Guinevere looked impressed. "Some things that are stories in your world are real in this one. Dragons, for instance, and unicorns. They are real creatures here, like bears and wolves. And some basic laws of your universe are more like suggestions here. They can be broken by some special people. But those skills are dangerous and rather discouraged. They brought this catastrophe on us in the first place. We used to be part of your world, many hundreds of years ago, but those people messed about with space and sent us into a sort of bubble universe. At least, that's what the scientists say. All I personally know is that the whole land slept for hundreds of years. Think of it. Every living creature asleep for centuries. And then a few years ago we all began to wake, and some of the dead began to return. In a good way," she added quickly, with a little laugh in her voice. "Not like zombies. Like they had been before."

"Why did you wake up?"

"We don't know. We're still finding sleeping villages. That's what Leon and Percival were doing when they found you." She hesitated. "I know that stories are discouraged in your world, but did you ever hear the tale of King Arthur?"

The girl looked blank.

"The Sword in the Stone?" Guinevere tried.

The girl nodded. "The king who got a sword out of a rock and won a battle and then died and is waiting for the next big battle?"

"That's the one. This is his kingdom. It's called Camelot. His name is Arthur Pendragon. I'm the Queen."

A little smile touched the girl's mouth. "You're awfully nice for a queen. I thought they were supposed to be above the people."

"Not queens like me," said Guinevere firmly, smiling too. "So if you want to stay here - " She left the sentence hanging.

The girl thought about it for a few seconds, then nodded.

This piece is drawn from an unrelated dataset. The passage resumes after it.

-- ==== Sys2Proof/Machine/RegNames.lean ====
section
/-! DEFINITION. The fields of the registers that the meanings name, as the tables of spec/ place them: block, register, field.
An index is the block instance first, then the indices of the register. -/

namespace Sys2Proof.Machine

"You will have to fit in, and work for your keep. We are at war, after all."

"With whom?"

"With your world. They view us as a threat. They don't know we exist, but they still attack us." She got up. "When Alice says you can walk, you will go talk to the King. He will help you find a place to live and a job, and you will be given a citizenship here." She smiled again and left.

0000

The girl gained strength quickly. Three days after the Queen visited her, she was able to limp around her little room. She spent most of her days after that sitting by the window looking out over the town.

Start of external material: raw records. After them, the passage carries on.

-- ==== Sys2Proof/Machine/Heads.lean ====
section
/-! DEFINITION. Output heads (06): the start checks (R149, R155, R161, R162, R355), starting, stopping and holding a head, the
commit deadline (R158, R177, R180) and the boundary (R156, R181, R189, R194). -/

namespace Sys2Proof.Machine

/-! ### Start checks -/

/-- The pixel rate of a raster, including blanking, times 1001 (R8, R146). -/
def pixRate (r : Nat × Nat × Nat × Nat) : Nat := r.1 * r.2.1 * r.2.2.1 * (1001 / r.2.2.2)

/-- DV_MODE permits a start of head n (R69, R460). `onAir` is ON_AIR as the write leaves it. -/
def State.modeStarts (s : State) (onAir : Bool) : Bool :=
  let m := s.mode
  m == 4 || m == 5 || m == 6 || m == 7 || m == 9 || (m == 10 && onAir)

/-- HDn_PHASE lies in the raster (R147). -/
def State.phaseOk (s : State) (n : Nat) (r : Nat × Nat × Nat × Nat) : Bool :=
  decide (s.get (F.HD_PHASE_LINES n) < r.2.1) && decide (s.get (F.HD_PHASE_SAMPLES n) < r.1)

/-- The pair of heads fits its engine (R8). -/
def State.pairOk (s : State) (n : Nat) (r : Nat × Nat × Nat × Nat) : Bool :=
  let o := n / 2 * 2 + (1 - n % 2)
  !s.running o || match s.raster o with
    | some q => decide (pixRate r ≤ 1200000000 * 1001) && decide (pixRate q ≤ 1200000000 * 1001)
    | none => true

/-- The reservation fits the fetch pool left by the running heads (R26, R27). -/
def State.reserveOk (s : State) (n : Nat) : Bool :=
  decide ((((List.range 16).filter fun o => o == n || s.running o).foldl (fun a o => a + s.get (F.HD_BW_RESERVE_RATE o)) 0) ≤ 10240)

/-- SDI links of a raster and rate: the LINKS codes that fit (R161). -/
def sdiLinks (fmt rate : Nat) (q3g : Bool) : Nat :=
  if fmt = 6 then (if rate ≤ 4 then 1 else 2)
  else if fmt = 5 then (if rate ≤ 4 then 0 else if rate ≤ 9 then (if q3g then 2 else 0) else 1)
  else 0

/-- The outputs of head n's SDI group. -/
def State.sdos (s : State) (n : Nat) : List Nat :=
  if s.flag (F.HD_DEST_SDI_EN n) then
    (List.range (2 ^ s.get (F.HD_DEST_SDI_LINKS n))).map (s.get (F.HD_DEST_SDI_FIRST n) + ·)
  else []

/-- The DisplayPort ports of head n. -/
def State.dpPorts (s : State) (n : Nat) : List Nat :=
  if s.flag (F.HD_DEST_DP_EN n) then [s.get (F.HD_DEST_DP_PORT n)] else []

/-- The transmit queues of head n. -/
def State.stQueues (s : State) (n : Nat) : List Nat :=
  if s.flag (F.HD_DEST_ST_EN n) then
    s.get (F.HD_DEST_ST_QUEUE n) :: (if s.flag (F.HD_DEST_ST2_EN n) then [s.get (F.HD_DEST_ST2_QUEUE n)] else [])
  else []

abbrev ltD : Nat → LtSt := fun _ => {}

/-- A far-end test of an SDI lane sends on its SDO lane, sixteen below it (R466). -/
def State.farEnd (s : State) (l : Nat) : Bool :=
  decide (24 ≤ l) && decide (l < 40) && (mget ltD s.lts (l + 16)).oos && (mget ltD s.lts (l + 16)).far

/-- Lane l runs an out-of-service test (R470). -/
def State.laneTested (s : State) (l : Nat) : Bool := (mget ltD s.lts l).oos || s.farEnd l

/-- Lists share a member. -/
def meet (a b : List Nat) : Bool := a.any fun x => b.contains x

/-- The destinations of head n are free, and it has one (R149, R470). -/
def State.destsFree (s : State) (n : Nat) : Bool :=
  (s.flag (F.HD_DEST_SDI_EN n) || s.flag (F.HD_DEST_DP_EN n) || s.flag (F.HD_DEST_ST_EN n)) &&
    ((List.range 16).all fun o => o == n || !s.running o ||
      !(meet (s.sdos n) (s.sdos o) || meet (s.dpPorts n) (s.dpPorts o) || meet (s.stQueues n) (s.stQueues o))) &&
    ((s.sdos n).all fun d => !s.laneTested (24 + d)) &&
    ((s.dpPorts n).all fun p => (List.range 4).all fun l => !s.laneTested (56 + 4 * p + l)) &&
    ((s.stQueues n).all fun q => (List.range 4).all fun l => !s.laneTested (8 + 4 * s.get (F.NQ_CTRL_PORT q) + l))

/-- The SDI destination carries the raster (R161). -/
def State.sdiRateOk (s : State) (n : Nat) : Bool :=
  !s.flag (F.HD_DEST_SDI_EN n) ||
    (s.get (F.HD_DEST_SDI_LINKS n) == sdiLinks (s.fmt n) (s.rate n) (s.flag (F.HD_DEST_SDI_Q3G n)) &&
      s.get (F.HD_DEST_SDI_FIRST n) % 2 ^ s.get (F.HD_DEST_SDI_LINKS n) == 0)

/-- Payload per lane of a link rate, in kb/s. -/
def dpPayload (lrate : Nat) : Nat :=
  match lrate with
  | 0 => 1296000 | 1 => 2160000 | 2 => 4320000 | 3 => 6480000 | _ => 9697000

/-- Bits per pixel of a DisplayPort encoding. -/
def dpBits (enc : Nat) (ten : Bool) : Nat :=
  match enc with
  | 2 => if ten then 20 else 16
  | 3 => if ten then 15 else 12
  | _ => if ten then 30 else 24

/-- The DisplayPort destination carries the raster (R162). -/
def State.dpRateOk (s : State) (n : Nat) (r : Nat × Nat × Nat × Nat) : Bool :=
  !s.flag (F.HD_DEST_DP_EN n) ||
    decide (100 * r.1 * r.2.1 * r.2.2.1 * dpBits (s.get (F.HD_DEST_DP_ENC n)) (s.flag (F.HD_DEST_DP_BPC10 n)) ≤
      99 * 2 ^ s.get (F.HD_DEST_DP_LANES n) * dpPayload (s.get (F.HD_DEST_DP_LRATE n)) * 1000 * r.2.2.2)

/-- Octets and pixels of a pgroup of ST 2110-20 (R222). -/
def pgroup (sampling : Nat) (deep : Bool) : Nat × Nat :=
  if sampling = 0 then (if deep then (6, 2) else (5, 2)) else if deep then (9, 2) else (15, 4)

/-- Octets of an active row of head n's stream, and of a packet's payload. -/
def State.stRow (s : State) (n : Nat) : Nat :=
  let p := pgroup (s.get (F.HD_DEST_ST_SAMPLING n)) (s.flag (F.HD_DEST_ST_DEPTH12 n))
  (rasterActive (s.fmt n)).1 / p.2 * p.1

She was in a big stone building, apparently. A real castle. And below it and all around it was a town. There were other towns in the country, but this one was the most important. It was where the King and Queen lived. And there were knights, real ones that wore metal armor and rode horses.

The girl was thrilled.

The castle was very old, but they had been taking pains to adapt technology from her world to it. Running water was one of their favorite inventions, and so were closed stoves. But the King did not allow electricity in his lands. The girl approved. If they had that, then the Monitors could listen to the thoughts of anyone with a portal. And she did not want that.

She could feel it cold against the back of her spine. She wished she could tear it out, but it was impossible for her to reach it and she didn't know how. She barely remembered life without it. She had been five when it was put in. From the age of six she had been able to link her mind directly into other peoples', and into the humming web of the Internet. She had become so adept at manipulating the interface that she had been the youngest person ever to be trained as a Monitor. And that was where the trouble had started.

Alice knocked gently on the door and came in. "Are you ready, child? Good." She looked the girl over one last time and led her to the door. She was going to see the King.